The local potentials, u, at the site of mobile bond-vectors in proteins have been expressed in terms of the real linear combinations of the Wigner rotation matrix elements, D0 (in brief, real Wigner functions), with L = 1 or 2. From them, the conformational entropy, S, has been derived. To determine the effect of the symmetry (axial or rhombic) and L-parity of the local potential on the associated conformational entropy, correlation graphs between S and the coefficients of u, as well as between Sk and the order parameters defined in terms of u, have been created. The S patterns obtained are highly specific and exhibit distinctive parameter-range-dependent sensitivity. This lays the groundwork for devising potentials for the determination of S that best suit given physical circumstances.

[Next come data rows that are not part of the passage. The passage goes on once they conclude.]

theorem State.lineWriters_touch {MM : Nat} {so : State} {s : Sys2Proof.Machine.State}
    (hmm : Machine.sub 0xf90600000000000000000000000000000000001840000000000001c18000000000040020c MM = true) (hag : Agree MM so s) :
    Agree MM so (@State.lineWriters s) := by
  unfold State.lineWriters
  extract_lets +onlyGivenNames -merge -useContext -underBinder x706
  try clear_value x706
  extract_lets +onlyGivenNames -merge -useContext -underBinder x707
  try clear_value x707
  extract_lets +onlyGivenNames -merge -useContext -underBinder x708
  try clear_value x708
  extract_lets +onlyGivenNames -merge -useContext -underBinder x709
  try clear_value x709
  extract_lets +onlyGivenNames -merge -useContext -underBinder x710
  try clear_value x710
  extract_lets +onlyGivenNames -merge -useContext -underBinder x711
  try clear_value x711
  refine Agree.forEach ?_ (fun y712 t713 h714 => ?_) _
  · exact hag
  · extract_lets +onlyGivenNames -merge -useContext -underBinder x715
    try clear_value x715
    extract_lets +onlyGivenNames -merge -useContext -underBinder x716
    try clear_value x716
    refine Agree.ite ?_ ?_
    · exact h714
    · extract_lets +onlyGivenNames -merge -useContext -underBinder x717
      have h718 : Agree MM so x717 := by
        subst x717
        refine State.lineFlush_touch (sub_trans (by decide) hmm) ?_
        refine State.setLine_touch (sub_trans (by decide) hmm) ?_
        exact h714
      try clear_value x717
      extract_lets +onlyGivenNames -merge -useContext -underBinder x719
      try clear_value x719
      refine Agree.ite ?_ ?_
      · refine State.setLine_touch (sub_trans (by decide) hmm) ?_
        exact h718
      · exact h718

theorem State.epochClose_touch {MM : Nat} {so : State} {s : Sys2Proof.Machine.State}
    (hmm : Machine.sub 0xfffffffffffffffffffffffffffffffffffffffffffffffffffffffffffffffffffffffffffffffffffffffffffffffffffffffffffffff000000000070820c MM = true) (hag : Agree MM so s) :
    Agree MM so (@State.epochClose s) := by
  unfold State.epochClose
  split
  · exact hag
  · extract_lets +onlyGivenNames -merge -useContext -underBinder x807
    try clear_value x807
    extract_lets +onlyGivenNames -merge -useContext -underBinder x808
    have h809 : Agree MM so x808 := by
      subst x808
      exact hag
    try clear_value x808
    extract_lets +onlyGivenNames -merge -useContext -underBinder x810
    have h811 : Agree MM so x810 := by
      subst x810
      refine State.withOld_touch (sub_trans (by decide) hmm) ?_
      exact hag
    try clear_value x810
    split
    · rename_i heq
      have h812 := AgreeP.of_eq (M := MM) (s0 := so) heq (by
        refine State.convert_touch (sub_trans (by decide) hmm) ?_
        exact h811
        )
      extract_lets +onlyGivenNames -merge -useContext -underBinder x813
      try clear_value x813
      extract_lets +onlyGivenNames -merge -useContext -underBinder x814
      have h815 : Agree MM so x814 := by
        subst x814
        refine Agree.ite ?_ ?_
        · refine State.strEnd_touch (sub_trans (by decide) hmm) ?_
          exact h812
        · refine Agree.set_chains ?_ (sub_bit hmm (by decide)) _
          exact h812
      try clear_value x814
      extract_lets +onlyGivenNames -merge -useContext -underBinder x816
      have h817 : Agree MM so x816 := by
        subst x816
        refine State.putBack_touch (sub_trans (by decide) hmm) ?_
        exact h815
      try clear_value x816
      refine State.lineWriters_touch (sub_trans (by decide) hmm) ?_
      refine Agree.set_epoch ?_ (sub_bit hmm (by decide)) _
      exact h817

theorem State.hbmUpdate_touch {MM : Nat} {so : State} {s : Sys2Proof.Machine.State}
    (hmm : Machine.sub 0x20000000002000000000000000000000000000000000010000000000000000100000000000000200 MM = true) (hag : Agree MM so s) :
    Agree MM so (@State.hbmUpdate s) := by
  unfold State.hbmUpdate
  extract_lets +onlyGivenNames -merge -useContext -underBinder x827
  try clear_value x827
  refine Agree.ite ?_ ?_
  · exact hag
  · refine State.writerState_touch (sub_trans (by decide) hmm) ?_
    refine State.irq_touch (sub_trans (by decide) hmm) ?_
    refine Agree.fsetB ?_ (sub_bit hmm (by decide)) _ _
    exact hag

theorem State.lineEnabled_touch {MM : Nat} {so : State} {s : Sys2Proof.Machine.State} {l : ℕ} {old : Bool}
    (hmm : Machine.sub 0xc000000000000000000000000000000000000000000000000000000000000000000400000 MM = true) (hag : Agree MM so s) :
    Agree MM so (@State.lineEnabled s l old) := by
  unfold State.lineEnabled
  extract_lets +onlyGivenNames -merge -useContext -underBinder x914
  try clear_value x914
  refine Agree.ite ?_ ?_
  · extract_lets +onlyGivenNames -merge -useContext -underBinder x915
    try clear_value x915
    refine State.lineShow_touch (sub_trans (by decide) hmm) ?_
    refine State.setLine_touch (sub_trans (by decide) hmm) ?_
    exact hag
  · refine Agree.ite ?_ ?_
    · refine State.lineShow_touch (sub_trans (by decide) hmm) ?_
      refine State.setLine_touch (sub_trans (by decide) hmm) ?_
      exact hag
    · exact hag

theorem State.fetchStart_touch {MM : Nat} {so : State} {s : Sys2Proof.Machine.State}
    (hmm : Machine.sub 0x88000000000000000000000000000000000010000000000000000180000000000400200 MM = true) (hag : Agree MM so s) :
    Agree MM so (@State.fetchStart s) := by
  unfold State.fetchStart
  refine Agree.ite ?_ ?_
  · refine Agree.fsetB ?_ (sub_bit hmm (by decide)) _ _
    exact hag
  · extract_lets +onlyGivenNames -merge -useContext -underBinder x916
    try clear_value x916
    extract_lets +onlyGivenNames -merge -useContext -underBinder x917
    try clear_value x917
    extract_lets +onlyGivenNames -merge -useContext -underBinder x918
    try clear_value x918
    extract_lets +onlyGivenNames -merge -useContext -underBinder x919
    try clear_value x919
    extract_lets +onlyGivenNames -merge -useContext -underBinder x920
    try clear_value x920
    extract_lets +onlyGivenNames -merge -useContext -underBinder x921
    try clear_value x921
    extract_lets +onlyGivenNames -merge -useContext -underBinder x922
    try clear_value x922
    extract_lets +onlyGivenNames -merge -useContext -underBinder x923
    have h924 : Agree MM so x923 := by
      subst x923
      refine Agree.fset ?_ (sub_bit hmm (by decide)) _ _
      refine Agree.fset ?_ (sub_bit hmm (by decide)) _ _
      refine Agree.fset ?_ (sub_bit hmm (by decide)) _ _
      exact hag
    try clear_value x923
    extract_lets +onlyGivenNames -merge -useContext -underBinder x925
    have h926 : Agree MM so x925 := by
      subst x925
      refine Agree.fset ?_ (sub_bit hmm (by decide)) _ _
      exact h924
    try clear_value x925
    refine Agree.ite ?_ ?_
    · refine State.irq_touch (sub_trans (by decide) hmm) ?_
      refine Agree.fsetB ?_ (sub_bit hmm (by decide)) _ _
      refine Agree.fsetB ?_ (sub_bit hmm (by decide)) _ _
      exact h926
    · extract_lets +onlyGivenNames -merge -useContext -underBinder x927
      try clear_value x927
      refine State.setBusy_touch (sub_trans (by decide) hmm) ?_
      refine Agree.fsetB ?_ (sub_bit hmm (by decide)) _ _
      refine Agree.set_lines ?_ (sub_bit hmm (by decide)) _
      exact h926

theorem State.trainAttempt_touch {MM : Nat} {so : State} {s : Sys2Proof.Machine.State} {x : ℕ} {mode : ℕ}
    (hmm : Machine.sub 0x20000000000000000000000000000000000000000000000000000000000000000000000400000 MM = true) (hag : Agree MM so s) :
    Agree MM so (@State.trainAttempt s x mode) := by
  unfold State.trainAttempt
  refine Agree.faddSat ?_ (sub_bit hmm (by decide)) _ _
  refine State.setStack_touch (sub_trans (by decide) hmm) ?_
  exact hag

theorem State.stackState_touch {MM : Nat} {so : State} {s : Sys2Proof.Machine.State} {x : ℕ} {st : ℕ}
    (hmm : Machine.sub 0x20020000002000000000000000000000000000000000010000000000000000100000000000000200 MM = true) (hag : Agree MM so s) :
    Agree MM so (@State.stackState s x st) := by
  unfold State.stackState
  refine Agree.ite ?_ ?_
  · exact hag
  · refine State.hbmUpdate_touch (sub_trans (by decide) hmm) ?_
    refine State.irq_touch (sub_trans (by decide) hmm) ?_
    refine Agree.fset ?_ (sub_bit hmm (by decide)) _ _
    exact hag

theorem State.trainBegin_touch {MM : Nat} {so : State} {s : Sys2Proof.Machine.State} {x : ℕ} {mode : ℕ}
    (hmm : Machine.sub 0x20020000002000000000000000000000000000000000010000000000000000180000000000400200 MM = true) (hag : Agree MM so s) :
    Agree MM so (@State.trainBegin s x mode) := by
  unfold State.trainBegin
  extract_lets +onlyGivenNames -merge -useContext -underBinder x1048
  try clear_value x1048
  extract_lets +onlyGivenNames -merge -useContext -underBinder x1049
  have h1050 : Agree MM so x1049 := by
    subst x1049
    refine State.setStack_touch (sub_trans (by decide) hmm) ?_
    exact hag
  try clear_value x1049
  refine State.trainAttempt_touch (sub_trans (by decide) hmm) ?_
  refine State.setBusy_touch (sub_trans (by decide) hmm) ?_
  refine State.stackState_touch (sub_trans (by decide) hmm) ?_
  exact h1050

theorem State.trainAsk_touch {MM : Nat} {so : State} {s : Sys2Proof.Machine.State} {x : ℕ} {mode : ℕ}
    (hmm : Machine.sub 0x20020000002000000000000000000000000000000000010000000000000000180000000000400200 MM = true) (hag : Agree MM so s) :
    Agree MM so (@State.trainAsk s x mode) := by
  unfold State.trainAsk
  refine Agree.ite ?_ ?_
  · refine State.trainBegin_touch (sub_trans (by decide) hmm) ?_
    exact hag
  · refine State.setStack_touch (sub_trans (by decide) hmm) ?_
    exact hag

theorem State.trainEnd_touch {MM : Nat} {so : State} {s : Sys2Proof.Machine.State} {x : ℕ} {st : ℕ}
    (hmm : Machine.sub 0x20030000002000000000000000000000000000000000010000000000000000180000000000400200 MM = true) (hag : Agree MM so s) :
    Agree MM so (@State.trainEnd s x st) := by
  unfold State.trainEnd
  refine State.stackState_touch (sub_trans (by decide) hmm) ?_
  refine Agree.fsetB ?_ (sub_bit hmm (by decide)) _ _
  refine State.setBusy_touch (sub_trans (by decide) hmm) ?_
  refine State.setStack_touch (sub_trans (by decide) hmm) ?_
  exact hag

theorem State.govAsk_touch {MM : Nat} {so : State} {s : Sys2Proof.Machine.State} {c : ℕ} {n : ℕ} {owner : ℕ}
    (hmm : Machine.sub 0x400000 MM = true) (hag : Agree MM so s) :
    AgreeP MM so (@State.govAsk s c n owner) := by
  unfold State.govAsk
  refine AgreeP.ite ?_ ?_
  · refine AgreeP.mk ?_
    refine Agree.set_lines ?_ (sub_bit hmm (by decide)) _
    exact hag
  · refine AgreeP.ite ?_ ?_
    · refine AgreeP.mk ?_
      exact hag
    · refine AgreeP.ite ?_ ?_
      · refine AgreeP.mk ?_
        refine State.govTake_touch (sub_trans (by decide) hmm) ?_
        exact hag
      · refine AgreeP.mk ?_
        refine Agree.set_lines ?_ (sub_bit hmm (by decide)) _
        exact hag

theorem State.hbmUncorr_touch {MM : Nat} {so : State} {s : Sys2Proof.Machine.State} {a : ℕ} {src : ℕ}
    (hmm : Machine.sub 0x43e00000000000000000000000000000000000000000780000000000000000000000000000000000000000010000000000000000180000000000080200 MM = true) (hag : Agree MM so s) :
    Agree MM so (@State.hbmUncorr s a src) := by
  unfold State.hbmUncorr
  extract_lets +onlyGivenNames -merge -useContext -underBinder x1697
  try clear_value x1697
  extract_lets +onlyGivenNames -merge -useContext -underBinder x1698
  have h1699 : Agree MM so x1698 := by
    subst x1698
    refine Agree.faddSat ?_ (sub_bit hmm (by decide)) _ _
    exact hag
  try clear_value x1698
  extract_lets +onlyGivenNames -merge -useContext -underBinder x1700
  have h1701 : Agree MM so x1700 := by
    subst x1700
    refine Agree.setReg ?_ (sub_bit hmm (by decide)) _ _
    exact h1699
  try clear_value x1700
  extract_lets +onlyGivenNames -merge -useContext -underBinder x1702
  have h1703 : Agree MM so x1702 := by
    subst x1702
    refine Agree.setReg ?_ (sub_bit hmm (by decide)) _ _
    exact h1701
  try clear_value x1702
  extract_lets +onlyGivenNames -merge -useContext -underBinder x1704
  have h1705 : Agree MM so x1704 := by
    subst x1704
    refine Agree.ite ?_ ?_
    · refine Agree.fsetB ?_ (sub_bit hmm (by decide)) _ _
      exact h1699
    · refine State.irq_touch (sub_trans (by decide) hmm) ?_
      refine Agree.fsetB ?_ (sub_bit hmm (by decide)) _ _
      refine Agree.fset ?_ (sub_bit hmm (by decide)) _ _
      exact h1703
  try clear_value x1704
  extract_lets +onlyGivenNames -merge -useContext -underBinder x1706
  try clear_value x1706
  refine Agree.ite ?_ ?_
  · exact h1705
  · refine State.darnLog_touch (sub_trans (by decide) hmm) ?_
    refine Agree.set_darn ?_ (sub_bit hmm (by decide)) _
    exact h1705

NMR relaxation analysis has been invoked as a physical method that can profit substantially from these results. So can any physical method where the local restrictions are expressed in terms of real Wigner functions.

We use here the amide bond and the methyl moiety of proteins as examples of NMR relaxation probes. Additional examples are molecular moieties adsorbed as surfaces, embedded in membranes, or interlocked in metal–organic frameworks.